--- THE DATA Enclosed Below ---

/-- Change one core and keep the focus. -/
def onCore (c : CoreId) (f : Core → Core) (s : State) : State :=
  if s.core.id = c then mapCore f s
  else { s with others := f (coreOf s c) :: s.others.filter fun k => k.id != c }

/-- Every core the state lists. -/
def allCores (s : State) : List Core := s.core :: s.others

/-! ### Names of places (01 R21, 11 R257, 15 R335, R345) -/

def coreX (c : CoreId) : Nat := c.toNat % 16
def coreY (c : CoreId) : Nat := c.toNat / 16 % 16
/-- CL of a COREID. -/
def coreCL (c : CoreId) : Nat := c.toNat / 256 % 64
/-- CC of a COREID. -/
def coreCC (c : CoreId) : Nat := c.toNat / 16384 % 64
def clusterOf (c : CoreId) : ClusterId := c.extractLsb' 0 14
/-- Die map index of a compute die: y × 8 + x div 2. -/
def dieOf (c : CoreId) : Nat := coreY c * 8 + coreX c / 2
/-- Column of the die with a die map index: x + y is even. -/
def dieX (d : Nat) : Nat := 2 * (d % 8) + (d / 8) % 2
def dieY (d : Nat) : Nat := d / 8
/-- L-grade columns are 0, 1, 14 and 15. -/
def colL (x : Nat) : Bool := x == 0 || x == 1 || x == 14 || x == 15
/-- Whether the core's die is L-grade. -/
def isL (c : CoreId) : Bool := colL (coreX c)
/-- The subsets of a grade in the order of CAPS[4:0] (02 R66). -/
def subsets (l : Bool) : BitVec 5 := if l then 0b10011 else 0b11111
/-- The COREID of a core of a die map index, cluster and core number. -/
def mkCore (die cl cc : Nat) : CoreId := BitVec.ofNat 20 (dieX die + 16 * dieY die + 256 * cl + 16384 * cc)

/-- comb_home (11 R257): the number n of the comb die that homes a physical address. -/
def combHome (pa : Nat) : Nat :=
  let x := pa / 4096 % 2 ^ 45
  (x % 128) ^^^ (x / 2 ^ 7 % 128) ^^^ (x / 2 ^ 14 % 128) ^^^ (x / 2 ^ 21 % 128) ^^^ (x / 2 ^ 28 % 128) ^^^
    (x / 2 ^ 35 % 128) ^^^ (x / 2 ^ 42 % 8)
/-- Column and row of comb die n. -/
def combX (n : Nat) : Nat := 2 * (n % 8) + (n / 8 + 1) % 2
def combY (n : Nat) : Nat := n / 8

/-! ### Bits -/

/-- Bits [hi:lo] of a number. -/
def bits (n hi lo : Nat) : Nat := n / 2 ^ lo % 2 ^ (hi + 1 - lo)
/-- A bit of a number. -/
def bit (n k : Nat) : Bool := n / 2 ^ k % 2 == 1
/-- 1 or 0. -/
def b2n (b : Bool) : Nat := if b then 1 else 0
def word (n : Nat) : Word := BitVec.ofNat 64 n
/-- A signed field as a 64-bit word. -/
def sx {w : Nat} (v : BitVec w) : Word := v.signExtend 64
def zx {w : Nat} (v : BitVec w) : Word := v.setWidth 64
/-- Replace a field of a 256-bit value. -/
def setField (d : BitVec 256) (lo w v : Nat) : BitVec 256 :=
  BitVec.ofNat 256 (d.toNat - bits d.toNat (lo + w - 1) lo * 2 ^ lo + v % 2 ^ w * 2 ^ lo)
/-- Number of 1 bits of n's low w bits. -/
def popcount (n w : Nat) : Nat := ((List.range w).filter fun i => bit n i).length

/-! ### Events, due work, ids -/

/-- Append due work. -/
def due (at_ : Nat) (act : Instr) (s : State) : State := { s with agenda := s.agenda ++ [⟨at_, act⟩] }

/-- Signal an MSI-X vector (15 R342): pending while masked, else delivered; causes 0-4 show in EVSTAT. -/
def signal (v : Nat) (s : State) : State :=
  let masked := bit (SMap.get 0 s.host.msix (2 * v + 1)).toNat 32
  let h := s.host
  { s with host := { h with
      evstat := if v < 5 then h.evstat ||| BitVec.ofNat 5 (2 ^ v) else h.evstat,
      pba := if masked then h.pba ||| BitVec.ofNat 24 (2 ^ v) else h.pba,
      signalled := if masked then h.signalled else v :: h.signalled } }

/-- Severity of an event code (15 R348). -/
def eventSev (code : Nat) : Nat :=
  match code with
  | 2 => 3 | 3 => 3 | 4 => 2 | 5 => 3 | 0xB => 0 | 0xC => 0 | 0xF => 2 | _ => 1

--- End of Enclosed THE DATA ---

Extract from the records above the lines from the one containing "def combHome (pa" to the one containing "BitVec.ofNat 256 (d.toNat", both lines included, exactly as they appear and with nothing else.

**ANSWER FOR THE TASK:**
def combHome (pa : Nat) : Nat :=
  let x := pa / 4096 % 2 ^ 45
  (x % 128) ^^^ (x / 2 ^ 7 % 128) ^^^ (x / 2 ^ 14 % 128) ^^^ (x / 2 ^ 21 % 128) ^^^ (x / 2 ^ 28 % 128) ^^^
    (x / 2 ^ 35 % 128) ^^^ (x / 2 ^ 42 % 8)
/-- Column and row of comb die n. -/
def combX (n : Nat) : Nat := 2 * (n % 8) + (n / 8 + 1) % 2
def combY (n : Nat) : Nat := n / 8

/-! ### Bits -/

/-- Bits [hi:lo] of a number. -/
def bits (n hi lo : Nat) : Nat := n / 2 ^ lo % 2 ^ (hi + 1 - lo)
/-- A bit of a number. -/
def bit (n k : Nat) : Bool := n / 2 ^ k % 2 == 1
/-- 1 or 0. -/
def b2n (b : Bool) : Nat := if b then 1 else 0
def word (n : Nat) : Word := BitVec.ofNat 64 n
/-- A signed field as a 64-bit word. -/
def sx {w : Nat} (v : BitVec w) : Word := v.signExtend 64
def zx {w : Nat} (v : BitVec w) : Word := v.setWidth 64
/-- Replace a field of a 256-bit value. -/
def setField (d : BitVec 256) (lo w v : Nat) : BitVec 256 :=
  BitVec.ofNat 256 (d.toNat - bits d.toNat (lo + w - 1) lo * 2 ^ lo + v % 2 ^ w * 2 ^ lo)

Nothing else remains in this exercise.